Don't forget to authenticate with Kerberos using kinit



In [61]:
# convert date
wikitext_js_edits$date <- as.Date(wikitext_js_edits$date)

## By Date

In [34]:
# Daily events
wikitext_js_edits_bydate <- wikitext_js_edits %>%
    filter(action == 'source-has-js') %>%
    group_by(date) %>%
    summarize(n_events = sum(num_events),
             n_sessions = n_distinct(session_id))

wikitext_js_edits_bydate

`summarise()` ungrouping output (override with `.groups` argument)



date,n_events,n_sessions
<chr>,<int>,<int>
2021-05-12,82,82
2021-05-13,12327,12237


We have recorded a total of 12,409 events and 12,2389 sessions by users without JS to date (12 May to 13 May 2021). We started recording events on 12 May 2021 following the deployment of the fix to the instrumentation. This QA was done towards the end of 13 May 2021 but we have not yet recorded a full day of events

## Check that events are only recorded for the `mwSave` feature

In [31]:
wikitext_js_edits_byfeature <- wikitext_js_edits %>%
    filter(action == 'source-has-js') %>%
    group_by(feature) %>%
    summarize(n_events = sum(num_events),
             n_sessions = n_distinct(session_id))

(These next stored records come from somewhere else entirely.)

/-- R145, R146: a byte wait of a READ phase. The byte goes to E.data for BYTE_READ, else to `(E.base + E.idx) mod
2^ADDR_W`, and no other byte of memory changes. The refusal of a byte in a register window is log entry 9. -/
def Obligations.ReadByteStep : Prop :=
  ∀ s : State, s.inputs = [] → (s.eng.st = .awaitAddrAck ∨ s.eng.st = .awaitByteReady) → s.eng.cur.dir = .read →
    Memory.wf s.mem →
    let choice := select s.params.nackPriority (polled s).nackf (polled s).rxne
    let a := (s.eng.base.toNat + s.eng.idx.toNat) % 2 ^ s.params.addrW
    let b : Byte := (rxAnswer s).extractLsb' s.params.regif.rxData 8
    (choice = .nack → Aborts s) ∧ (choice = .none → Spins s) ∧
    (choice = .ready → s.eng.op = .byteRead →
      StepGives s (engineAfterByte { s.eng with data := b }) { polledCtl s with rxdr := rxAnswer s }
        (afterRx (polledEnv s)) (Memory.read s.mem) [.rx b]) ∧
    (choice = .ready → s.eng.op ≠ .byteRead → inRegisters s.params a = false →
      StepGives s (engineAfterByte s.eng) { polledCtl s with rxdr := rxAnswer s } (afterRx (polledEnv s))
        (fun x => if x = a then b else Memory.read s.mem x) [.rx b, .memWrite a b]) ∧
    (choice = .ready → s.eng.op ≠ .byteRead → inRegisters s.params a = true →
      step s = .refused .bufferOverlapsRegisters)

/-- R151, R156: TC in phase 1 of Read-register issues phase 2 as a RESTART, with no Bus Guard, STOP or clear before it;
TC anywhere else ends in DONE. -/
def Obligations.TransferCompleteStep : Prop :=
  ∀ s : State, s.inputs = [] → s.eng.st = .awaitTransferComplete →
    let choice := select s.params.nackPriority (polled s).nackf (polled s).tc
    (choice = .nack → Aborts s) ∧ (choice = .none → Spins s) ∧
    (choice = .ready → s.eng.phase = .first → (s.eng.op = .byteRead ∨ s.eng.op = .burstRead) →
      ∀ d, phase2 s.eng = some d → Issues s { s.eng with phase := .second } d) ∧
    (choice = .ready → ¬ (s.eng.phase = .first ∧ (s.eng.op = .byteRead ∨ s.eng.op = .burstRead)) →
      StepGives s { s.eng with st := .done } (polledCtl s) (polledEnv s) (Memory.read s.mem) [])

/-- R152: STOPF at the end of an AUTO_END phase is cleared and the operation is DONE; BYTE_READ's byte becomes valid. -/
def Obligations.StopCompleteStep : Prop :=
  ∀ s : State, s.inputs = [] → s.eng.st = .awaitStop → s.eng.stopCause = .complete →
    let choice := select s.params.nackPriority (polled s).nackf (polled s).stopf
    (choice = .nack → Aborts s) ∧ (choice = .none → Spins s) ∧
    (choice = .ready → s.eng.op = .byteRead →
      StepGives s { s.eng with dataValid := true, st := .done } (clearedCtl s (icrStop s.params.regif)) (polledEnv s)
        (Memory.read s.mem) [.clearStop]) ∧
    (choice = .ready → s.eng.op ≠ .byteRead →
      StepGives s { s.eng with st := .done } (clearedCtl s (icrStop s.params.regif)) (polledEnv s) (Memory.read s.mem)
        [.clearStop])
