-- ==== Sys2Proof/Laws/Memory.lean ====
section
/-! SUPPORT. The buffer memory: a read after a write, and the canonical form. -/

namespace Sys2Proof.Machine

theorem Memory.read_nil (a : Nat) : Memory.read [] a = blankByte := rfl

theorem Memory.read_append_cell (a c : Nat) (b : Byte) (m : Memory) (fresh : ∀ x ∈ m, a < x.1) :
    Memory.read (Memory.cell a b ++ m) c = if c = a then b else Memory.read m c := by
  have blank_at : Memory.read m a = blankByte := by
    induction m with
    | nil => rfl
    | cons x rest ih =>
      have hx := fresh x (by simp)
      have : x.1 ≠ a := by omega
      simp only [Memory.read, this, if_false]
      exact ih fun y hy => fresh y (by simp [hy])
  unfold Memory.cell
  split
  · next h =>
    split
    · next hc => subst hc; simp [blank_at, h]
    · simp
  · simp only [List.cons_append, List.nil_append, Memory.read]
    by_cases hc : c = a
    · simp [hc]
    · have : a ≠ c := fun h => hc h.symm
      simp [hc, this]

/-- A read after a write: the written byte at its address, every other byte as before. -/
theorem Memory.read_write (m : Memory) (a c : Nat) (b : Byte) (h : Memory.wf m) :
    Memory.read (Memory.write m a b) c = if c = a then b else Memory.read m c := by
  induction m with
  | nil => simpa [Memory.write, Memory.read] using Memory.read_append_cell a c b [] (by simp)
  | cons x rest ih =>
    obtain ⟨k, v⟩ := x
    obtain ⟨hp, hb⟩ := h
    rw [List.pairwise_cons] at hp
    have hrest : Memory.wf rest := ⟨hp.2, fun y hy => hb y (by simp [hy])⟩
    unfold Memory.write
    split
    · next hlt =>
      apply Memory.read_append_cell
      intro y hy
      rcases List.mem_cons.1 hy with rfl | hy
      · exact hlt
      · exact Nat.lt_trans hlt (hp.1 y hy)
    · split
      · next heq =>
        subst heq
        rw [Memory.read_append_cell _ _ _ _ fun y hy => hp.1 y hy]
        by_cases hc : c = a
        · simp [hc]
        · have : a ≠ c := fun h => hc h.symm
          simp [hc, Memory.read, this]
      · next hge hne =>
        simp only [Memory.read]
        by_cases hk : k = c
        · subst hk; simp [Ne.symm hne]
        · simp only [hk, if_false]
          exact ih hrest

theorem Memory.mem_write (m : Memory) (a : Nat) (b : Byte) (x : Host.Cell) (h : x ∈ Memory.write m a b) :
    (x = (a, b) ∧ b ≠ blankByte) ∨ x ∈ m := by
  have in_cell : ∀ y : Host.Cell, y ∈ Memory.cell a b → y = (a, b) ∧ b ≠ blankByte := by
    intro y hy
    unfold Memory.cell at hy
    split at hy
    · simp at hy
    · exact ⟨by simpa using hy, ‹_›⟩
  induction m with
  | nil => exact Or.inl (in_cell x h)
  | cons y rest ih =>
    obtain ⟨k, v⟩ := y
    unfold Memory.write at h
    split at h
    · rcases List.mem_append.1 h with h | h
      · exact Or.inl (in_cell x h)
      · exact Or.inr h
    · split at h
      · rcases List.mem_append.1 h with h | h
        · exact Or.inl (in_cell x h)
        · exact Or.inr (by simp [h])
      · rcases List.mem_cons.1 h with h | h
        · exact Or.inr (by simp [h])
        · rcases ih h with h | h
          · exact Or.inl h
          · exact Or.inr (by simp [h])

theorem Memory.wf_cell_append (m : Memory) (a : Nat) (b : Byte) (h : Memory.wf m) (low : ∀ x ∈ m, a < x.1) :
    Memory.wf (Memory.cell a b ++ m) := by
  unfold Memory.cell
  split
  · simpa using h
  · next hb =>
    refine ⟨?_, ?_⟩
    · simpa using ⟨fun k v hy => low (k, v) hy, h.1⟩
    · intro y hy
      rcases List.mem_cons.1 hy with rfl | hy
      · exact hb
      · exact h.2 y hy

/-- A write keeps the canonical form. -/
theorem Memory.wf_write (m : Memory) (a : Nat) (b : Byte) (h : Memory.wf m) : Memory.wf (Memory.write m a b) := by
  induction m with
  | nil => simpa [Memory.write] using Memory.wf_cell_append [] a b h (by simp)
  | cons x rest ih =>
    obtain ⟨k, v⟩ := x
    have hp := List.pairwise_cons.1 h.1
    have hrest : Memory.wf rest := ⟨hp.2, fun y hy => h.2 y (by simp [hy])⟩
    unfold Memory.write
    split
    · next hlt =>
      apply Memory.wf_cell_append _ _ _ h
      intro y hy
      rcases List.mem_cons.1 hy with rfl | hy
      · exact hlt
      · exact Nat.lt_trans hlt (hp.1 y hy)
    · split
      · next heq =>
        subst heq
        exact Memory.wf_cell_append _ _ _ hrest fun y hy => hp.1 y hy
      · next hge hne =>
        refine ⟨List.pairwise_cons.2 ⟨?_, (ih hrest).1⟩, ?_⟩
        · intro y hy
          rcases Memory.mem_write rest a b y hy with ⟨rfl, -⟩ | hy
          · simp only; omega
          · exact hp.1 y hy
        · intro y hy
          rcases List.mem_cons.1 hy with rfl | hy
          · exact h.2 (k, v) (by simp)
          · exact (ih hrest).2 y hy

theorem Memory.wf_nil : Memory.wf [] := ⟨List.Pairwise.nil, by simp⟩

/-- A host store keeps the canonical form. -/
theorem Memory.wf_storeBytes (span : List Word) (value : Word) (m : Memory) (h : Memory.wf m) :
    Memory.wf (storeBytes value span m) := by
  induction span generalizing value m with
  | nil => exact h
  | cons a rest ih => exact ih _ _ (Memory.wf_write _ _ _ h)

/-- A host store adds no address outside its span. -/
theorem Memory.mem_storeBytes (span : List Word) (value : Word) (m : Memory) (x : Host.Cell)
    (h : x ∈ storeBytes value span m) : (∃ a ∈ span, x.1 = a.toNat) ∨ x ∈ m := by
  induction span generalizing value m with
  | nil => exact Or.inr h
  | cons a rest ih =>
    rcases ih _ _ h with ⟨c, hc, hx⟩ | h
    · exact Or.inl ⟨c, by simp [hc], hx⟩
    · rcases Memory.mem_write _ _ _ _ h with ⟨rfl, -⟩ | h
      · exact Or.inl ⟨a, by simp, rfl⟩
      · exact Or.inr h

/-- A host store leaves every byte outside its span as it was. -/
theorem Memory.read_storeBytes (span : List Word) (value : Word) (m : Memory) (c : Nat) (h : Memory.wf m)
    (out : ∀ a ∈ span, a.toNat ≠ c) : Memory.read (storeBytes value span m) c = Memory.read m c := by
  induction span generalizing value m with
  | nil => rfl
  | cons a rest ih =>
    have hne : c ≠ a.toNat := fun e => out a (by simp) e.symm
    rw [storeBytes, ih _ _ (Memory.wf_write _ _ _ h) fun x hx => out x (by simp [hx]), Memory.read_write _ _ _ _ h]
    simp [hne]

end Sys2Proof.Machine
end

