-- ==== Sys2Proof/Tests/Slice0.lean ====
section
/-! SUPPORT. Tests: ill-formed terms, decoding of words written out from 30_encoding.md, one-step tests with the expected
results of 95_test_vectors.md, and a witness of the hypotheses of each statement of the certificate. -/

open Sys2Proof Sys2Proof.Machine

namespace Sys2Proof.Tests

/-! ### WellFormed refuses -/

theorem test_wellFormed_writeCtrl_with_start : (Instr.writeCtrl 0x000120D0).wellFormed .stm32f3 = false := by decide
theorem test_wellFormed_triggerStart_with_stop : (Instr.triggerStart 0x000160D0).wellFormed .stm32f3 = false := by decide
theorem test_wellFormed_triggerStop_without_stop : (Instr.triggerStop 0x000100D0).wellFormed .stm32f3 = false := by decide
theorem test_wellFormed_controlWrites : (Instr.writeCtrl 0x000100D0).wellFormed .stm32f3 = true ∧
    (Instr.triggerStart 0x000120D0).wellFormed .stm32f3 = true ∧ (Instr.triggerStop 0x020440A0).wellFormed .stm32f3 = true := by decide

/-! ### Decoding, bit by bit: `00000000 AAAAAAAA 0SSSSSSS 0000PPPP` (R80), and W, OFFSET, VALUE (R99) -/

theorem test_decode_byteRead :
    decodeTableWord 32 0b00000000011101010110100000000001 = some (.byteRead 0x68 0x75) := by decide
theorem test_decode_burstRead :
    decodeTableWord 32 0b00000000000100000101000000000010 = some (.burstRead 0x50 0x10) := by decide
theorem test_decode_burstWrite :
    decodeTableWord 32 0b00000000000000000111111100000011 = some (.burstWrite 0x7F 0x00) := by decide
theorem test_decode_pollStatus :
    decodeTableWord 48 0b00001100000000000000000000000000000000000 = some .pollStatus := by decide
theorem test_decode_ctrlRead :
    decodeTableWord 48 0b00000010000000000000000000000000000000000 = some .ctrlRead := by decide
theorem test_decode_writeCtrl :
    decodeTableWord 48 0b10000010000000000000000010000000011010000 = some (.writeCtrl 0x000100D0) := by decide
theorem test_decode_triggerStart :
    decodeTableWord 48 0b10000010000000000000000010010000011010000 = some (.triggerStart 0x000120D0) := by decide
theorem test_decode_triggerStop :
    decodeTableWord 48 0b10000010000000010000001000100000010100000 = some (.triggerStop 0x020440A0) := by decide
theorem test_decode_txWrite :
    decodeTableWord 48 0b10010100000000000000000000000000001110101 = some (.txWrite 0x75) := by decide
theorem test_decode_rxRead :
    decodeTableWord 48 0b00010010000000000000000000000000000000000 = some .rxRead := by decide
theorem test_decode_clearNack :
    decodeTableWord 48 0b10001110000000000000000000000000000010000 = some .clearNack := by decide
theorem test_decode_clearStop :
    decodeTableWord 48 0b10001110000000000000000000000000000100000 = some .clearStop := by decide

/-- The ILLEGAL words of 95_test_vectors.md 2.1. -/
theorem test_decode_illegalWords :
    [0x00000000, 0x00000004, 0x0000000F, 0x00000011, 0x00000081, 0x00008001, 0x01000001, 0x80105003].all
      (fun w => (decodeTableWord 32 w).isNone) = true := by decide

/-- A write of CR2 with START and STOP both set, of TXDR with a bit above 7, and of ICR with another flag match no row
(R99), and neither does a key with a bit above bit 40. -/
theorem test_decode_unmatchedKeys :
    [0x104000060D0, 0x12800000175, 0x11C00000030, 0x01C00000000, 0x30400000000].all
      (fun w => (decodeTableWord 48 w).isNone) = true := by decide

/-! ### The binding: another well-formed layout moves every event's registers and bits -/

/-- A layout of no device: the default one with CR2 and ISR exchanged, START and STOP moved to the top bits, and NACKF at
bit 20 cleared by bit 0 of ICR. -/
def shifted : Binding :=
  { Binding.stm32f3 with
    offset := { Binding.stm32f3.offset with cr2 := 0x18, isr := 0x04 }
    cr2 := { Binding.stm32f3.cr2 with start := 30, stop := 31 }
    isr := { Binding.stm32f3.isr with nackf := 20 }
    icr := { Binding.stm32f3.icr with nackcf := 0 } }
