/-- An open ingest stream. -/
structure Stream where
  (params : IngestParams)
  (regionBase regionSize engine : Nat)
  (legs : List LegRt)
  /-- Open frames, oldest first; extended sequence numbers held; timestamps closed. -/
  (open_ : List OpenFrame)
  (heldSeqs closedTs : List Nat)
  /-- No frame delivered since the open or a resynchronisation (R67, R77). -/
  (firstPending : Bool)
  (slots : List SlotFrame)
  (units : List AccessUnit)
  /-- Offset in the access-unit ring at which the next access unit is written. -/
  (ringPos : Nat)
  (nextNumber : Nat)
  (delivered incomplete overflowed : Nat)
  /-- Newest sender report, as RTP time and NTP time in ns (R70). -/
  (report : Option (Nat × Nat))
  (lastOrigin : Option Int)
  /-- Conservative origin time of each field in the latest frame of the source since the open (R145). -/
  (lastFields : Map Nat)
  /-- Counts at the last LOSS_REPORT and its time; counts of FORMAT_MISMATCH by cause are in the limiters (R77). -/
  (lossLate lossMissing lossIncomplete lossNs : Nat)
  /-- A close in progress: its ticket, whether a frame was discarded (R75). -/
  (closing : Option Ticket)
  (discarded closeAbort : Bool)
  /-- Reception stopped by a sleep or shutdown drain (R449). -/
  (stopped : Bool)
deriving DecidableEq, Repr, Inhabited

/-- A decoded frame that waits to be sent by a proxy: its origin time, its size, and its lines as ST 2110-20 carries them (R72). -/
structure ProxyFrame where
  (origin : Origin)
  (decodedNs width height : Nat)
  (lines : List (List Byte))
deriving DecidableEq, Repr, Inhabited

/-- A proxy stream (R72 to R74). -/
structure Proxy where
  (body : ProxyBody)
  (sending : Bool)
  (seq : Nat)
  /-- Frames decoded and not yet sent, oldest first. -/
  (queue : List ProxyFrame)
deriving DecidableEq, Repr, Inhabited

/-- Network ingest: ports, open streams by source, proxies by source, guards of regions not yet released (R76). -/
structure IngestSt where
  (ports : Map IngestPort)
  (streams : Map Stream)
  (proxies : Map Proxy)
  (guards : Map (Nat × Nat))
  /-- Streams closed whose region is still guarded, by region base: layers may go on showing their frames (R76). -/
  (closed : Map Stream)
  /-- How many access units ingest has delivered (R85). -/
  (deliveries : Nat)
deriving DecidableEq, Repr

/-! ## Decoding and the ledger -/

/-- A decoded picture in a picture slot of its buffer set: it waits for output, is held as a reference, or has been output and may
be shown (R80, R88, R94, R95). -/
structure Picture where
  (au poc slot : Nat)
  (origin raw : Option Origin)
  (originUs : Nat)
  /-- Its own access unit has an origin time: only then is its output a receipt (R70, R108). -/
  (ownOrigin : Bool)
  /-- Not yet output; a reference; how many pictures have followed it in decoding order while it awaits output (R99). -/
  (awaiting reference : Bool)
  (latency : Nat)
  (concealed : Bool)
  (width height bitDepth : Nat)
  (colorimetry range : Nat)
  /-- Its own concealed area and its whole area, in CTUs or macroblocks (R97). -/
  (concealedUnits totalUnits : Nat)
  (element : Option Element)
  /-- Conservative origin time of each field, the frame's own or carried on (R145). -/
  (fields : Map Nat)
  /-- When it was output (R141). -/
  (doneNs : Nat)
deriving DecidableEq, Repr, Inhabited

/-- A mid-grey picture that stands in for a missing reference: its picture order count, and the bit depth that gives its samples
(R93). It occupies no picture slot. -/
structure Grey where
  (poc bitDepth : Nat)
deriving DecidableEq, Repr, Inhabited

/-- The decode attachment of a source (R81). -/
structure Attach where
  (body : AttachBody)
  (pipeline : Nat)
  /-- Waiting for an IRAP or IDR picture (R87, R89, R101, R102); because no slot was free (R88). -/
  (needIrap noSlotWait : Bool)
  /-- Parameter sets held, the latest of each kind and id; the active SPS (R90, R92). -/
  (sets : List ParamSet)
  (active : Option SpsInfo)
  /-- Pictures held for output or as references, mid-grey ones held as references, and the ones output that a layer may show,
  newest first. -/
  (held : List Picture)
  (greys : List Grey)
  (shown : List Picture)
  /-- The NAL units of every access unit decoded since the last IRAP or IDR picture: what the decoding process has read (R79). -/
  (coded : List (List (List Byte)))
  /-- In concealment since a CONCEALED picture (R94); origin of the last intact picture before it (R95). -/
  (concealing : Bool)
  /-- RASL pictures of the latest IRAP are CONCEALED, because it ended concealment (R94); or are not output, because the decoding
  process starts with it. -/
  (raslConcealed raslSkipped : Bool)
  (lastIntact : Option Origin)
  (lastOutputOrigin : Option Int)
  (output concealedOut suppressed slicesAbandoned lagDrops slotDrops shedDrops unsupported abandoned : Nat)
  /-- A detach in progress: tickets that complete with it, whether an ingest close made it, whether it aborts (R103). -/
  (draining : Bool)
  (detachTickets : List Ticket)
  (byClose abort : Bool)
deriving DecidableEq, Repr, Inhabited

/-- An access unit in decode: its source, the picture slot it decodes into, when it was begun, and whether a gate refused a read of
it and whether a read was poisoned (R87, R90, R365); `fresh` says that decoding starts with it. -/
structure InDecode where
  (source slot startNs : Nat)
  (unit : AccessUnit)
  (fresh refused poisoned : Bool)
deriving DecidableEq, Repr, Inhabited

/-- A decode pipeline: the access unit in decode, and a self-test running (R85, R105). -/
structure Pipeline where
  (current : Option InDecode)
  (selftest : Option Ticket)
deriving DecidableEq, Repr, Inhabited

/-- Stream decoding: attachments by source, pipelines, buffer sets detached and not yet released (R104). -/
structure DecodeSt where
  (attached : Map Attach)
  (pipelines : Map Pipeline)
  (guards : Map (Nat × Nat))
  /-- Attachments detached whose buffer set is still guarded, by its base: layers may go on showing their pictures (R104). -/
  (closed : Map Attach)
deriving DecidableEq, Repr

/-- Source kinds, by value (R108). -/
inductive Kind where
  | free | network | hostFed | internal | derived | test
deriving DecidableEq, Repr, Inhabited

/-- Ledger states, by value (R29). -/
inductive SrcState where
  | unknown | live | late | stale | frozen | lost | shed | concealed | withdrawn | test
deriving DecidableEq, Repr, Inhabited

/-- Causes of a state change, by value (R116). -/
inductive Cause where
  | none | receipt | lateTimer | staleTimer | lossTimer | probe | heartbeat | selfReported | concealedPicture | command
  | close | detach | shed | restore | parent | elementTest
deriving DecidableEq, Repr, Inhabited

/-- A decimated picture of the freeze probe (R123). -/
structure ProbePic where
  (width height : Nat)
  (concealed : Bool)
  (samples : List Nat)
deriving DecidableEq, Repr, Inhabited

/-- A ledger entry: the fields of R109, and the conditions of R113 that the entry itself does not spell out. -/
structure Entry where
  (kind : Kind)
  (state : SrcState)
  (cls : Nat)
  (cause : Cause)
  (staticDesign elementStatic probeEn concealScorch cmdTest rxTest rxFrozen withdrawn : Bool)
  (parent field freezeK : Nat)
  (originNs : Int)
  (uSrcNs expectUs lossMs staleMs freezeSad rxNs stateNs hbSeq hbRepeat sadRepeat pktNs : Nat)
  /-- The latched conditions SHED, LOST and UNKNOWN of R113, and those of CONCEALED, STALE and LATE. -/
  (shedLatch lostLatch unknownLatch concealedNow staleNow lateNow : Bool)
  /-- A receipt has been taken since the entry was created (R113). -/
  (received : Bool)
  /-- The probe's previous decimated picture, and the ones whose comparison is under way, oldest first (R123). -/
  (probeLast : Option ProbePic)
  (probeNext : List ProbePic)
  /-- State changes in the present second and those not reported (R131). -/
  (second changes unreported : Nat)
  /-- The encode pipeline on which the probe was placed when it was enabled (R241). -/
  (probePipe : Nat)
deriving DecidableEq, Repr, Inhabited

/-- The ledger: entries by source id, an unlisted one being FREE with 0 in every field; the verdict update sequence numbers (R129) of the own and the
twin Tailstock; whether a whole bitmap has been sent since the reset (R130). -/
structure LedgerSt where
  (entries : Map Entry)
  (seqOwn seqTwin : Nat)
  (wholeSent : Bool)
deriving DecidableEq, Repr

/-! ## Scene banks and composition -/

/-- The records of one head in a scene bank (R297); a record not listed is at its reset value. -/
structure HeadScene where
  (timing : HeadTiming)
  (output : HeadOutput)
  (background : Rgb)
  (backgroundRz : Bool)
  (layers : Map Layer)
  (regions : Map Region)
  (windows : Map Window)
  (labels : Map Label)
  (colours : Map ColourSet)
  (tsHead : TsHead)
  (calipers : Map CalRect)
deriving DecidableEq, Repr, Inhabited

/-- A scene bank (R298): heads 0 to 31 of the module and 32 to 63 of its twin, sync group records, gate rule sets. -/
structure SceneBank where
  (heads : Map HeadScene)
  (groups : Map SyncGroup)
  (rules : Map RuleSet)
deriving DecidableEq, Repr, Inhabited

/-- Use of the bank that is not in force (R298). -/
inductive BankUse where
  | free | staged | retained
deriving DecidableEq, Repr, Inhabited

/-- The two scene banks, the scene generation, and the groups that have not reached their apply frame: until then they show
the retained bank (R298, R299, R310). -/
structure SceneSt where
  (inForce other : SceneBank)
  (otherUse : BankUse)
  (gen : Nat)
  (pendingGroups : Map Nat)
  /-- The twin's scene generation as it last told it (R299), and whether priority 0 is sent for it (R314). -/
  (twinGen : Nat)
  (behind : Bool)
  /-- The banks last changed places to restore the retained one (R311). -/
  (restored : Bool)
deriving DecidableEq, Repr

/-- A registered surface (R132 to R137). -/
structure Surface where
  (body : SurfaceBody)
  /-- The newest image, when it became so in elapsed time, and the newest one before that instant (R134, R141). -/
  (newest : Option Nat)
  (newestNs : Nat)
  (before : Option Nat)
  (retiring : Option Ticket)
  /-- Uploads copying; reads that copy, each with the instant at which it has read the last byte; uploads and reads that wait, first in
  first out (R134 to R136). -/
  (active : List (Ticket × UploadBody))
  (reading : List (Nat × Ticket × UploadBody))
  (waiting : List (Ticket × Bool × UploadBody))
  /-- Frame number and wall time of the last frame whose composition read the surface (R137). -/
  (lastFrame lastNs : Nat)
deriving DecidableEq, Repr, Inhabited
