/-- LEDGER_PROBE sets probe_en, freeze_k and freeze_sad (R123, R124). -/
def ledgerProbeBody (k enable freezeK freezeSad : Nat) (tk : Ticket) (s : State) : State :=
  let c := ledgerProbeCheck k enable freezeK freezeSad s
  if c != 0 then complete tk c [] s
  else
    let e := entryOf s k
    let before := probes s k
    let pipe := if enable = 1 && !e.probeEn then probePlace s else e.probePipe
    let s := changeEntry k { e with probeEn := enable = 1, freezeK := freezeK, freezeSad := freezeSad, probePipe := pipe } .command s
    complete tk 0 [] (probeByCommand k before false (shedOne k s))

/-- LEDGER_PROBE (R124). -/
def execLedgerProbe (d : Desc) (k enable freezeK freezeSad : Nat) (s : State) : Host.Outcome State Fault Refusal :=
  .next (onTake d (.ledgerProbe k enable freezeK freezeSad) (ledgerProbeBody k enable freezeK freezeSad) s)

/-- A ledger entry in the layout of R109. -/
def entryItems (s : State) (k : Nat) : Items :=
  let e := entryOf s k
  [it 1 e.kind.value, it 1 e.state.value, it 1 (e.cls + e.cause.value * 16),
   it 1 (flag e.staticDesign + flag e.elementStatic * 2 + flag e.probeEn * 4 + flag e.concealScorch * 8 + flag e.cmdTest * 16
     + flag e.rxTest * 32 + flag e.rxFrozen * 64 + flag e.withdrawn * 128),
   it 2 e.parent, it 1 e.field, it 1 e.freezeK, (8, e.originNs), it 4 e.uSrcNs, it 4 e.expectUs, it 2 e.lossMs,
   it 2 e.staleMs, it 4 e.freezeSad, it 8 e.rxNs, it 8 e.stateNs, it 2 e.hbSeq, it 1 e.hbRepeat, it 1 e.sadRepeat,
   it 4 (mapGetD s.queue.seqs (scopeKey .source k) 0), it 8 e.pktNs]

/-- LEDGER_READ copies entries, each a consistent snapshot (R109). -/
def ledgerReadBody (first count : Nat) (tk : Ticket) (s : State) : State :=
  if Config.sources < first + count then complete tk 0x0140 [] s
  else completeWrite tk ((List.range count).flatMap fun i => entryItems s (first + i)) [] s

/-- LEDGER_READ (R109). -/
def execLedgerRead (d : Desc) (first count : Nat) (s : State) : Host.Outcome State Fault Refusal :=
  .next (onTake d (.ledgerRead first count) (ledgerReadBody first count) s)

end Sys2Proof.Machine
end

wikitext_js_edits_byfeature

`summarise()` ungrouping output (override with `.groups` argument)



feature,n_events,n_sessions
<chr>,<int>,<int>
mwSave,12409,12319


Confirmed that events are only recorded for the mwSave feature.

## All mwSave Actions during same time period

In [64]:
mwsave_events <- wikitext_js_edits %>%
    filter(feature == 'mwSave',
          date == '2021-05-13' ) %>% # first full day of no js events
    group_by(action) %>%
    summarize(n_events = sum(num_events),
             n_sessions = n_distinct(session_id))

mwsave_events

`summarise()` ungrouping output (override with `.groups` argument)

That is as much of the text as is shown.